Solutions for 'Changelings' included having them be reptilian in their true form, and a product of Serpentfolk manipulations, to create a perfect infiltrator race, or actual 'changeling children' born to human parents, but warped by fey forces and often outcast and considered cuckoos in the nest, or soulless replacements of stolen children, etc.

Warforged options would include Qadiran 'brass men,' clockwork vessels that are animated by elemental forces / genie magics, or mechanical men from Numeria (or the world of Aballon), or Runelord creations, or dwarven 'Forgeborn,' who must burn wood and other fuels as sustenance in their furnace bellies to remain functional.

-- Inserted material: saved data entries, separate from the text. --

-- ==== Sys2Proof/Tests/Slice0.lean ====
section
/-! SUPPORT. Tests: words written out bit by bit from 30_encoding.md R92 and R95, the checks on ill-formed words and images,
one step on a small state for each instruction (expected results from spec/95_test_vectors.md, by number), and for every
statement with hypotheses a state that meets them all. -/

namespace Sys2Proof.Machine

/-- The outcome is a next state that passes a check. -/
def nextIs (o : Host.Outcome State Fault Refusal) (check : State → Bool) : Bool :=
  match o with
  | .next t => check t
  | .fault _ => false
  | .refused _ => false

/-- The reset state after some changes, with a word placed at PC. -/
def start (w : Nat) (changes : List (State → State)) : State :=
  (changes.foldl (fun s change => change s) State.reset).withFetchWord 16 w

/-- One step from such a state passes a check. -/
def stepIs (w : Nat) (changes : List (State → State)) (check : State → Bool) : Bool := nextIs (step (start w changes)) check

def withV (x : Nat) (b : Byte) (s : State) : State := s.setV (Fin.ofNat 16 x) b
def withI (a : Addr) (s : State) : State := { s with i := a }
def withPc (a : Addr) (s : State) : State := { s with pc := a }
def withSp (k : BitVec 4) (s : State) : State := { s with sp := k }
def withSlot (k : BitVec 4) (a : Addr) (s : State) : State := s.setSlot k a
def withTimers (d t : Byte) (s : State) : State := { s with dt := d, st := t }
def withBytes (a : Nat) (bytes : List Byte) (s : State) : State := { s with mem := s.mem.writeBytes a bytes }
def withCells (cells : List Nat) (s : State) : State := { s with fb := cells.foldl Framebuffer.toggle Framebuffer.clear }
def withKeys (k : BitVec 16) (s : State) : State := s.driveKeys [k]
def withRnd (b : Byte) (s : State) : State := s.driveRnd [b]

/-- Exactly these cells of the screen are 1. -/
def cellsAre (cells : List Nat) (t : State) : Bool := t.fb == cells.foldl Framebuffer.toggle Framebuffer.clear

/-- `count` registers from V0 with the values 0x10 + j (spec/95_test_vectors.md V120). -/
def withRamp (s : State) : State := { s with v := Vector.ofFn fun j => BitVec.ofNat 8 (0x10 + j.val) }

/-! ### Decoding: words written out from the patterns of R95 (fields op, x, y, n, kk, nnn of R91) -/

theorem test_decode_cls : decode 0b0000_0000_1110_0000 = .instr (.cls) := by decide
theorem test_decode_ret : decode 0b0000_0000_1110_1110 = .instr (.ret) := by decide
theorem test_decode_jp : decode 0b0001_1010_1011_1100 = .instr (.jp 0xABC) := by decide
theorem test_decode_call : decode 0b0010_0010_0001_0000 = .instr (.call 0x210) := by decide
theorem test_decode_seImm : decode 0b0011_0011_0010_1010 = .instr (.seImm 3 0x2A) := by decide
theorem test_decode_sneImm : decode 0b0100_0101_1000_0001 = .instr (.sneImm 5 0x81) := by decide
theorem test_decode_seReg : decode 0b0101_0001_0010_0000 = .instr (.seReg 1 2) := by decide
theorem test_decode_sneReg : decode 0b1001_0001_0010_0000 = .instr (.sneReg 1 2) := by decide
theorem test_decode_ldImm : decode 0b0110_1010_0000_0101 = .instr (.ldImm 10 0x05) := by decide
theorem test_decode_addImm : decode 0b0111_1111_0000_0001 = .instr (.addImm 15 0x01) := by decide
theorem test_decode_ldReg : decode 0b1000_0001_0010_0000 = .instr (.ldReg 1 2) := by decide
theorem test_decode_orReg : decode 0b1000_0001_0010_0001 = .instr (.orReg 1 2) := by decide
theorem test_decode_andReg : decode 0b1000_0001_0010_0010 = .instr (.andReg 1 2) := by decide
theorem test_decode_xorReg : decode 0b1000_0001_0010_0011 = .instr (.xorReg 1 2) := by decide
theorem test_decode_addReg : decode 0b1000_0001_0010_0100 = .instr (.addReg 1 2) := by decide
theorem test_decode_sub : decode 0b1000_0001_0010_0101 = .instr (.sub 1 2) := by decide
theorem test_decode_shr : decode 0b1000_0001_0010_0110 = .instr (.shr 1 2) := by decide
theorem test_decode_subn : decode 0b1000_0001_0010_0111 = .instr (.subn 1 2) := by decide
theorem test_decode_shl : decode 0b1000_0001_0010_1110 = .instr (.shl 1 2) := by decide
theorem test_decode_ldI : decode 0b1010_0011_0000_0001 = .instr (.ldI 0x301) := by decide
theorem test_decode_jpV0 : decode 0b1011_0011_0000_0001 = .instr (.jpV0 0x301) := by decide
theorem test_decode_rnd : decode 0b1100_0011_0000_1111 = .instr (.rnd 3 0x0F) := by decide
theorem test_decode_drw : decode 0b1101_0001_0010_1111 = .instr (.drw 1 2 15) := by decide
theorem test_decode_skp : decode 0b1110_0101_1001_1110 = .instr (.skp 5) := by decide
theorem test_decode_sknp : decode 0b1110_0101_1010_0001 = .instr (.sknp 5) := by decide
theorem test_decode_ldVxDt : decode 0b1111_0011_0000_0111 = .instr (.ldVxDt 3) := by decide
theorem test_decode_ldVxK : decode 0b1111_0011_0000_1010 = .instr (.ldVxK 3) := by decide
theorem test_decode_ldDtVx : decode 0b1111_0010_0001_0101 = .instr (.ldDtVx 2) := by decide
theorem test_decode_ldStVx : decode 0b1111_0010_0001_1000 = .instr (.ldStVx 2) := by decide
theorem test_decode_addI : decode 0b1111_0010_0001_1110 = .instr (.addI 2) := by decide
theorem test_decode_ldF : decode 0b1111_0010_0010_1001 = .instr (.ldF 2) := by decide
theorem test_decode_ldB : decode 0b1111_0010_0011_0011 = .instr (.ldB 2) := by decide
theorem test_decode_storeRegs : decode 0b1111_0010_0101_0101 = .instr (.storeRegs 2) := by decide
theorem test_decode_loadRegs : decode 0b1111_0010_0110_0101 = .instr (.loadRegs 2) := by decide

/-- V218: opcodes of every family that are Unknown. -/
theorem test_decode_unknown : [0x0000, 0x00E1, 0x00EF, 0x00FF, 0x0123, 0x5001, 0x9ABF, 0x800F, 0xE09D, 0xE1A2, 0xF000, 0xF066,
    0xF075, 0xF085, 0xFFFF].all (fun w => decode w == .unknown) = true := by decide

/-- R90: bytes are decoded two at a time, the rest is left, and one byte is no opcode. -/
theorem test_decodeBytes : decodeBytes [0x12, 0x34, 0x56] = (.instr (.jp 0x234), [0x56]) ∧
    decodeBytes [0x12] = (.truncated, [0x12]) := by decide

/-! ### The checks on raw data: an ill-formed word of each family with a secondary field, and an image one byte too long -/

theorem test_opcodeMap_has_34_rows : opcodeMap.length = 34 := by decide

/-- R95: no two rows of the opcode map share a word: somewhere both masks look, the patterns differ. -/
theorem test_opcodeMap_rows_disjoint :
    opcodeMap.Pairwise (fun r q => r.mask &&& q.mask &&& (r.pattern ^^^ q.pattern) ≠ 0) := by decide

theorem test_wellFormed_refuses_family_0 : Opcode.wellFormed 0x00E1 = false := by decide
theorem test_wellFormed_refuses_family_5 : Opcode.wellFormed 0x5121 = false := by decide
theorem test_wellFormed_refuses_family_8 : Opcode.wellFormed 0x8128 = false := by decide
theorem test_wellFormed_refuses_family_9 : Opcode.wellFormed 0x9ABF = false := by decide
theorem test_wellFormed_refuses_family_E : Opcode.wellFormed 0xE59F = false := by decide
theorem test_wellFormed_refuses_family_F : Opcode.wellFormed 0xF066 = false := by decide
theorem test_wellFormed_admits : [0x00E0, 0x5120, 0x812E, 0x9AB0, 0xE5A1, 0xF065].all Opcode.wellFormed = true := by decide

theorem test_image_too_long : Image.wellFormed (List.replicate 3585 0) = false := by
  unfold Image.wellFormed; rw [List.length_replicate]; decide
theorem test_image_longest : Image.wellFormed (List.replicate 3584 0) = true := by
  unfold Image.wellFormed; rw [List.length_replicate]; decide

Mechanically, most of the races would probably work fine as is, with a bump up to a net +2 racial attribute modifier. (I'd do +2 Str for the construct-men, and +2 to one physical ability, chosen in the morning, for a natural changeling.) [/tangent]
 


Sigurd

First Post
I think balance reqs can be unrealistic

I have to say sometimes a player race is unbalanced and that's ok. I'm struck by the number of people who say: "I want to see a no LA version of Godzilla."


Specifically I've seen this in regards to Fey races and to some extent Vampires. Both of these should be potentially wet your pants scary. Watered down versions that some how are supposed to 'get along' with the rest of the party can be a mistake.
Its popular right now to have a lot of sympathy for Vampires. Angel, Buffy, Twilight etc... would have you believe they are misunderstood males that have finally lived long enough to be emotionally mature. Delicious bad boys that may suck your blood but at least they're up front about it.

I don't think you should always water down 'races'. Players get this expectation that they will always be the most dangerous critter on the block - sometimes this just aint so.

Mostly I like pathfinder's current non monster player characters state because it emphasizes the dominant situation in the game world. Every second party I've seen has a Drizzt like character who is the single exception to an otherwise harsh or evil worldview. I expect players to live in the realm of the exceptional but sometimes it is still a bit much.